**RECORD SET:**

/-! TwinMessagesTakeEffect -/
theorem witness_TwinMessagesTakeEffect_0 : ∃ (s : State) (m : List Byte) (h : TwinHdr),
    let n := beNat h.body
    s.twinReads 0 m h ∧ (s.heard h).twinPaired = true ∧ ((bitsOf n 121 3 = 2 ∨ bitsOf n 121 3 = 3 ∨ bitsOf n 121 3 = 5)) :=
  ⟨twin 3 2, msg 0 (beBytes (2 * 2 ^ 121) 16), hdr 0 (beBytes (2 * 2 ^ 121) 16), by unfold State.twinReads; decide +kernel⟩
theorem witness_TwinMessagesTakeEffect_1 : ∃ (s : State) (m : List Byte) (h : TwinHdr),
    let n := beNat h.body
    s.twinReads 0 m h ∧ (s.heard h).twinPaired = true ∧ (¬ (bitsOf n 121 3 = 2 ∨ bitsOf n 121 3 = 3 ∨ bitsOf n 121 3 = 5)) :=
  ⟨twin 3 2, msg 0 (beBytes 0 16), hdr 0 (beBytes 0 16), by unfold State.twinReads; decide +kernel⟩
theorem witness_TwinMessagesTakeEffect_2 : ∃ (s : State) (m : List Byte) (h : TwinHdr),
    s.twinReads 11 m h ∧ (s.heard h).twinPaired = true :=
  ⟨twin 3 2, msg 11 ([]), hdr 11 ([]), by unfold State.twinReads; decide +kernel⟩
theorem witness_TwinMessagesTakeEffect_3 : ∃ (s : State) (m : List Byte) (h : TwinHdr),
    let x := s.heard h
    let b := beNat h.body
    let mode := x.getF uTWN F.TWN_CFG_MODE
    let apart := mode = 0 ∨ bitsOf b 6 2 ≠ mode
    s.twinReads 9 m h ∧ (s.heard h).twnState = 1 ∧ apart :=
  ⟨twin 1 0, msg 9 (beBytes 0 8), hdr 9 (beBytes 0 8), by unfold State.twinReads; decide +kernel⟩
theorem witness_TwinMessagesTakeEffect_4 : ∃ (s : State) (m : List Byte) (h : TwinHdr),
    let x := s.heard h
    let b := beNat h.body
    let mode := x.getF uTWN F.TWN_CFG_MODE
    let apart := mode = 0 ∨ bitsOf b 6 2 ≠ mode
    let same := bitsOf b 4 1 = x.twinId
    s.twinReads 9 m h ∧ (s.heard h).twnState = 1 ∧ ¬ apart ∧ same :=
  ⟨((twin 1 0).setF uTWN F.TWN_CFG_MODE 1).setF uTWN F.TWN_CFG_LEAD_PREF 1, msg 9 (beBytes (2 ^ 6) 8), hdr 9 (beBytes (2 ^ 6) 8), by unfold State.twinReads; decide +kernel⟩
theorem witness_TwinMessagesTakeEffect_5 : ∃ (s : State) (m : List Byte) (h : TwinHdr),
    let x := s.heard h
    let b := beNat h.body
    let mode := x.getF uTWN F.TWN_CFG_MODE
    let apart := mode = 0 ∨ bitsOf b 6 2 ≠ mode
    let same := bitsOf b 4 1 = x.twinId
    let late := bitsOf b 8 16 ≠ x.getF uPLN F.PLN_WP_CFG_PERIOD_US
    s.twinReads 9 m h ∧ (s.heard h).twnState = 1 ∧ ¬ apart ∧ ¬ same ∧ late :=
  ⟨((twin 1 0).setF uTWN F.TWN_CFG_MODE 1).setF uTWN F.TWN_CFG_LEAD_PREF 1, msg 9 (beBytes (2 ^ 6 + 2 ^ 4) 8), hdr 9 (beBytes (2 ^ 6 + 2 ^ 4) 8), by unfold State.twinReads; decide +kernel⟩
theorem witness_TwinMessagesTakeEffect_6 : ∃ (s : State) (m : List Byte) (h : TwinHdr),
    let x := s.heard h
    let b := beNat h.body
    let mode := x.getF uTWN F.TWN_CFG_MODE
    let apart := mode = 0 ∨ bitsOf b 6 2 ≠ mode
    let same := bitsOf b 4 1 = x.twinId
    let late := bitsOf b 8 16 ≠ x.getF uPLN F.PLN_WP_CFG_PERIOD_US
    let busy := x.leads b = false ∧ (List.range 8).any x.courseUp = true
    s.twinReads 9 m h ∧ (s.heard h).twnState = 1 ∧ ¬ apart ∧ ¬ same ∧ ¬ late ∧ busy :=
  ⟨(inState (((twin 1 0).setF uTWN F.TWN_CFG_MODE 1)) 4 [uADM 0, uSIV 0, uLKP 0, uRSV 0, uEGR 0]), msg 9 (beBytes (2 ^ 6 + 2 ^ 5 + 2 ^ 4 + 100 * 2 ^ 8) 8), hdr 9 (beBytes (2 ^ 6 + 2 ^ 5 + 2 ^ 4 + 100 * 2 ^ 8) 8), by unfold State.twinReads; decide +kernel⟩
theorem witness_TwinMessagesTakeEffect_7 : ∃ (s : State) (m : List Byte) (h : TwinHdr),
    let x := s.heard h
    let b := beNat h.body
    let mode := x.getF uTWN F.TWN_CFG_MODE
    let apart := mode = 0 ∨ bitsOf b 6 2 ≠ mode
    let same := bitsOf b 4 1 = x.twinId
    let late := bitsOf b 8 16 ≠ x.getF uPLN F.PLN_WP_CFG_PERIOD_US
    let busy := x.leads b = false ∧ (List.range 8).any x.courseUp = true
    s.twinReads 9 m h ∧ (s.heard h).twnState = 1 ∧ ¬ apart ∧ ¬ same ∧ ¬ late ∧ ¬ busy :=
  ⟨((twin 1 0).setF uTWN F.TWN_CFG_MODE 1), msg 9 (beBytes (2 ^ 6 + 2 ^ 4 + 100 * 2 ^ 8) 8), hdr 9 (beBytes (2 ^ 6 + 2 ^ 4 + 100 * 2 ^ 8) 8), by unfold State.twinReads; decide +kernel⟩
theorem witness_TwinMessagesTakeEffect_8 : ∃ (s : State) (m : List Byte) (h : TwinHdr),
    s.twinReads 9 m h ∧ (s.heard h).twnState ≠ 1 :=
  ⟨twin 3 2, msg 9 (beBytes 0 8), hdr 9 (beBytes 0 8), by unfold State.twinReads; decide +kernel⟩
theorem witness_TwinMessagesTakeEffect_9 : ∃ (s : State) (m : List Byte) (h : TwinHdr) (lead : _),
    let w (i : Nat) := beNat (sliceBytes h.body (8 * i) 8)
    let c := tcmdOf (w 0) (w 1) (w 2) (linkOperand (bitsOf (w 0) 56 8) (bitsOf (w 2) 56 8) (h.body.drop 32))
    let x := s.msgIn h lead
    let r := (x.modTwin fun w => { w with waitAt := none }).mirrorRun c
    s.twinReads 1 m h ∧ s.nextMsg h ∧ x.mirrorWaits c = false ∧ r.1 = lead :=
  ⟨twin 3 2, msg 1 (List.replicate 32 0), hdr 1 (List.replicate 32 0), 1, by unfold State.twinReads State.nextMsg; decide +kernel⟩
theorem witness_TwinMessagesTakeEffect_10 : ∃ (s : State) (m : List Byte) (h : TwinHdr) (lead : _),
    let w (i : Nat) := beNat (sliceBytes h.body (8 * i) 8)
    let c := tcmdOf (w 0) (w 1) (w 2) (linkOperand (bitsOf (w 0) 56 8) (bitsOf (w 2) 56 8) (h.body.drop 32))
    let x := s.msgIn h lead
    let r := (x.modTwin fun w => { w with waitAt := none }).mirrorRun c
    s.twinReads 1 m h ∧ s.nextMsg h ∧ x.mirrorWaits c = false ∧ r.1 ≠ lead :=
  ⟨twin 3 2, msg 1 (List.replicate 32 0), hdr 1 (List.replicate 32 0), 99, by unfold State.twinReads State.nextMsg; decide +kernel⟩
theorem witness_TwinMessagesTakeEffect_11 : ∃ (s : State) (m : List Byte) (h : TwinHdr),
    s.twinReads 2 m h ∧ s.nextMsg h :=
  ⟨twin 3 2, msg 2 ([]), hdr 2 ([]), by unfold State.twinReads State.nextMsg; decide +kernel⟩
theorem witness_TwinMessagesTakeEffect_12 : ∃ (s : State) (m : List Byte) (h : TwinHdr),
    let x := s.msgIn h 0
    let q := beNat h.body % 65536
    s.twinReads 3 m h ∧ s.nextMsg h ∧ x.genState = 0 ∧ x.twin.diverged = false ∧ x.footing = false ∧ q = x.getF uTG F.GEN_STATUS_COMMIT_SEQ :=
  ⟨twin 3 2, msg 3 (beBytes 0 8), hdr 3 (beBytes 0 8), by unfold State.twinReads State.nextMsg; decide +kernel⟩
theorem witness_TwinMessagesTakeEffect_13 : ∃ (s : State) (m : List Byte) (h : TwinHdr),
    let x := s.msgIn h 0
    let q := beNat h.body % 65536
    s.twinReads 3 m h ∧ s.nextMsg h ∧ x.genState = 0 ∧ ((x.twin.diverged = true ∨ x.footing = true ∨ q ≠ x.getF uTG F.GEN_STATUS_COMMIT_SEQ)) :=
  ⟨twin 3 2, msg 3 (beBytes 1 8), hdr 3 (beBytes 1 8), by unfold State.twinReads State.nextMsg; decide +kernel⟩
theorem witness_TwinMessagesTakeEffect_14 : ∃ (s : State) (m : List Byte) (h : TwinHdr),
    let x := s.msgIn h 0
    let q := beNat h.body % 65536
    s.twinReads 4 m h ∧ s.nextMsg h ∧ x.gen.commit.isSome = true ∧ x.gen.twinOk = false ∧ q = x.getF uTG F.GEN_STATUS_COMMIT_SEQ :=
  ⟨(twin 3 1).modGen fun g => { g with commit := some (0, 0) }, msg 4 (beBytes 0 8), hdr 4 (beBytes 0 8), by unfold State.twinReads State.nextMsg; decide +kernel⟩
theorem witness_TwinMessagesTakeEffect_15 : ∃ (s : State) (m : List Byte) (h : TwinHdr),
    let x := s.msgIn h 0
    s.twinReads 5 m h ∧ s.nextMsg h ∧ x.twin.okSent = some (beNat h.body % 65536) :=
  ⟨(twin 3 2).modTwin fun w => { w with okSent := some 65535 }, msg 5 (beBytes 65535 8), hdr 5 (beBytes 65535 8), by unfold State.twinReads State.nextMsg; decide +kernel⟩
theorem witness_TwinMessagesTakeEffect_16 : ∃ (s : State) (m : List Byte) (h : TwinHdr),
    let x := s.msgIn h 0
    s.twinReads 5 m h ∧ s.nextMsg h ∧ x.twin.okSent ≠ some (beNat h.body % 65536) :=
  ⟨twin 3 2, msg 5 (beBytes 0 8), hdr 5 (beBytes 0 8), by unfold State.twinReads State.nextMsg; decide +kernel⟩
theorem witness_TwinMessagesTakeEffect_17 : ∃ (s : State) (m : List Byte) (h : TwinHdr),
    let n := beNat (h.body.take 8)
    let i := bitsOf n 0 19
    let k := min ((h.body.drop 8).length / 8) (0x42C00 - i)
    s.twinReads 6 m h ∧ s.nextMsg h ∧ k ≠ 0 ∧ bitsOf n 31 1 = 0 :=
  ⟨twin 3 2, msg 6 (beBytes 0 8 ++ beBytes 0 8), hdr 6 (beBytes 0 8 ++ beBytes 0 8), by unfold State.twinReads State.nextMsg; decide +kernel⟩
theorem witness_TwinMessagesTakeEffect_18 : ∃ (s : State) (m : List Byte) (h : TwinHdr),
    let n := beNat (h.body.take 8)
    let i := bitsOf n 0 19
    let k := min ((h.body.drop 8).length / 8) (0x42C00 - i)
    s.twinReads 6 m h ∧ s.nextMsg h ∧ k ≠ 0 ∧ bitsOf n 31 1 = 1 :=
  ⟨twin 3 2, msg 6 (beBytes (2 ^ 31) 8 ++ beBytes 0 8), hdr 6 (beBytes (2 ^ 31) 8 ++ beBytes 0 8), by unfold State.twinReads State.nextMsg; decide +kernel⟩
theorem witness_TwinMessagesTakeEffect_19 : ∃ (s : State) (m : List Byte) (h : TwinHdr),
    let n := beNat (h.body.take 8)
    let t := bitsOf n 56 8
    s.twinReads 7 m h ∧ s.nextMsg h ∧ t ≠ 0 ∧ mirroredTable t = true ∧ tblKeyed t = true :=
  ⟨twin 3 2, msg 7 (beBytes (0x12 * 2 ^ 56) 8 ++ List.replicate 16 0), hdr 7 (beBytes (0x12 * 2 ^ 56) 8 ++ List.replicate 16 0), by unfold State.twinReads State.nextMsg; decide +kernel⟩
theorem witness_TwinMessagesTakeEffect_20 : ∃ (s : State) (m : List Byte) (h : TwinHdr),
    let n := beNat (h.body.take 8)
    let t := bitsOf n 56 8
    s.twinReads 7 m h ∧ s.nextMsg h ∧ t ≠ 0 ∧ mirroredTable t = true ∧ tblKeyed t = false ∧ tblGen t = true :=
  ⟨twin 3 2, msg 7 (beBytes (0x01 * 2 ^ 56) 8 ++ List.replicate 16 0), hdr 7 (beBytes (0x01 * 2 ^ 56) 8 ++ List.replicate 16 0), by unfold State.twinReads State.nextMsg; decide +kernel⟩
theorem witness_TwinMessagesTakeEffect_21 : ∃ (s : State) (m : List Byte) (h : TwinHdr),
    let n := beNat (h.body.take 8)
    let t := bitsOf n 56 8
    s.twinReads 7 m h ∧ s.nextMsg h ∧ t ≠ 0 ∧ mirroredTable t = true ∧ tblKeyed t = false ∧ tblGen t = false :=
  ⟨twin 3 2, msg 7 (beBytes (0x44 * 2 ^ 56) 8 ++ List.replicate 16 0), hdr 7 (beBytes (0x44 * 2 ^ 56) 8 ++ List.replicate 16 0), by unfold State.twinReads State.nextMsg; decide +kernel⟩
theorem witness_TwinMessagesTakeEffect_22 : ∃ (s : State) (m : List Byte) (h : TwinHdr),
    let n := beNat (h.body.take 8)
    let t := bitsOf n 56 8
    let i := bitsOf n 0 32
    s.twinReads 7 m h ∧ s.nextMsg h ∧ t = 0 ∧ i < 8 :=
  ⟨twin 3 2, msg 7 (beBytes 7 8 ++ List.replicate 16 0), hdr 7 (beBytes 7 8 ++ List.replicate 16 0), by unfold State.twinReads State.nextMsg; decide +kernel⟩
theorem witness_TwinMessagesTakeEffect_23 : ∃ (s : State) (m : List Byte) (h : TwinHdr),
    let n := beNat (h.body.take 8)
    let t := bitsOf n 56 8
    let i := bitsOf n 0 32
    s.twinReads 7 m h ∧ s.nextMsg h ∧ t = 0 ∧ 8 ≤ i :=
  ⟨twin 3 2, msg 7 (beBytes 8 8 ++ List.replicate 16 0), hdr 7 (beBytes 8 8 ++ List.replicate 16 0), by unfold State.twinReads State.nextMsg; decide +kernel⟩
theorem witness_TwinMessagesTakeEffect_24 : ∃ (s : State) (m : List Byte) (h : TwinHdr),
    s.twinReads 8 m h ∧ s.nextMsg h :=
  ⟨twin 3 2, msg 8 ([]), hdr 8 ([]), by unfold State.twinReads State.nextMsg; decide +kernel⟩
theorem witness_TwinMessagesTakeEffect_25 : ∃ (s : State) (m : List Byte) (h : TwinHdr),
    let x := s.msgIn h 0
    s.twinReads 10 m h ∧ s.nextMsg h ∧ x.twnRole = 2 :=
  ⟨twin 3 2, msg 10 ([]), hdr 10 ([]), by unfold State.twinReads State.nextMsg; decide +kernel⟩
theorem witness_TwinMessagesTakeEffect_26 : ∃ (s : State) (m : List Byte) (h : TwinHdr),
    let x := s.msgIn h 0
    s.twinReads 10 m h ∧ s.nextMsg h ∧ x.twnRole ≠ 2 :=
  ⟨twin 3 1, msg 10 ([]), hdr 10 ([]), by unfold State.twinReads State.nextMsg; decide +kernel⟩
theorem witness_TwinMessagesTakeEffect_27 : ∃ (s : State) (m : List Byte) (h : TwinHdr),
    s.twinReads 3 m h ∧ h.seq ≤ (s.heard h).twin.got :=
  ⟨(twin 3 2).modTwin fun w => { w with got := 1 }, msg 3 (beBytes 0 8), hdr 3 (beBytes 0 8), by unfold State.twinReads; decide +kernel⟩
theorem witness_TwinMessagesTakeEffect_28 : ∃ (s : State) (m : List Byte),
    s.running = true ∧ s.fwdOn = true ∧ readTwin m = none :=
  ⟨twin 3 2, [], by decide +kernel⟩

**EXERCISE DETAILS:** From the records above, extract exactly and only the lines that begin at the line with "99, by unfold State.twinReads State.nextMsg; decide +kernel⟩" and stop after the line with "0 ∧ ((x.twin.diverged".

**WRITTEN RESPONSE:**
  ⟨twin 3 2, msg 1 (List.replicate 32 0), hdr 1 (List.replicate 32 0), 99, by unfold State.twinReads State.nextMsg; decide +kernel⟩
theorem witness_TwinMessagesTakeEffect_11 : ∃ (s : State) (m : List Byte) (h : TwinHdr),
    s.twinReads 2 m h ∧ s.nextMsg h :=
  ⟨twin 3 2, msg 2 ([]), hdr 2 ([]), by unfold State.twinReads State.nextMsg; decide +kernel⟩
theorem witness_TwinMessagesTakeEffect_12 : ∃ (s : State) (m : List Byte) (h : TwinHdr),
    let x := s.msgIn h 0
    let q := beNat h.body % 65536
    s.twinReads 3 m h ∧ s.nextMsg h ∧ x.genState = 0 ∧ x.twin.diverged = false ∧ x.footing = false ∧ q = x.getF uTG F.GEN_STATUS_COMMIT_SEQ :=
  ⟨twin 3 2, msg 3 (beBytes 0 8), hdr 3 (beBytes 0 8), by unfold State.twinReads State.nextMsg; decide +kernel⟩
theorem witness_TwinMessagesTakeEffect_13 : ∃ (s : State) (m : List Byte) (h : TwinHdr),
    let x := s.msgIn h 0
    let q := beNat h.body % 65536
    s.twinReads 3 m h ∧ s.nextMsg h ∧ x.genState = 0 ∧ ((x.twin.diverged = true ∨ x.footing = true ∨ q ≠ x.getF uTG F.GEN_STATUS_COMMIT_SEQ)) :=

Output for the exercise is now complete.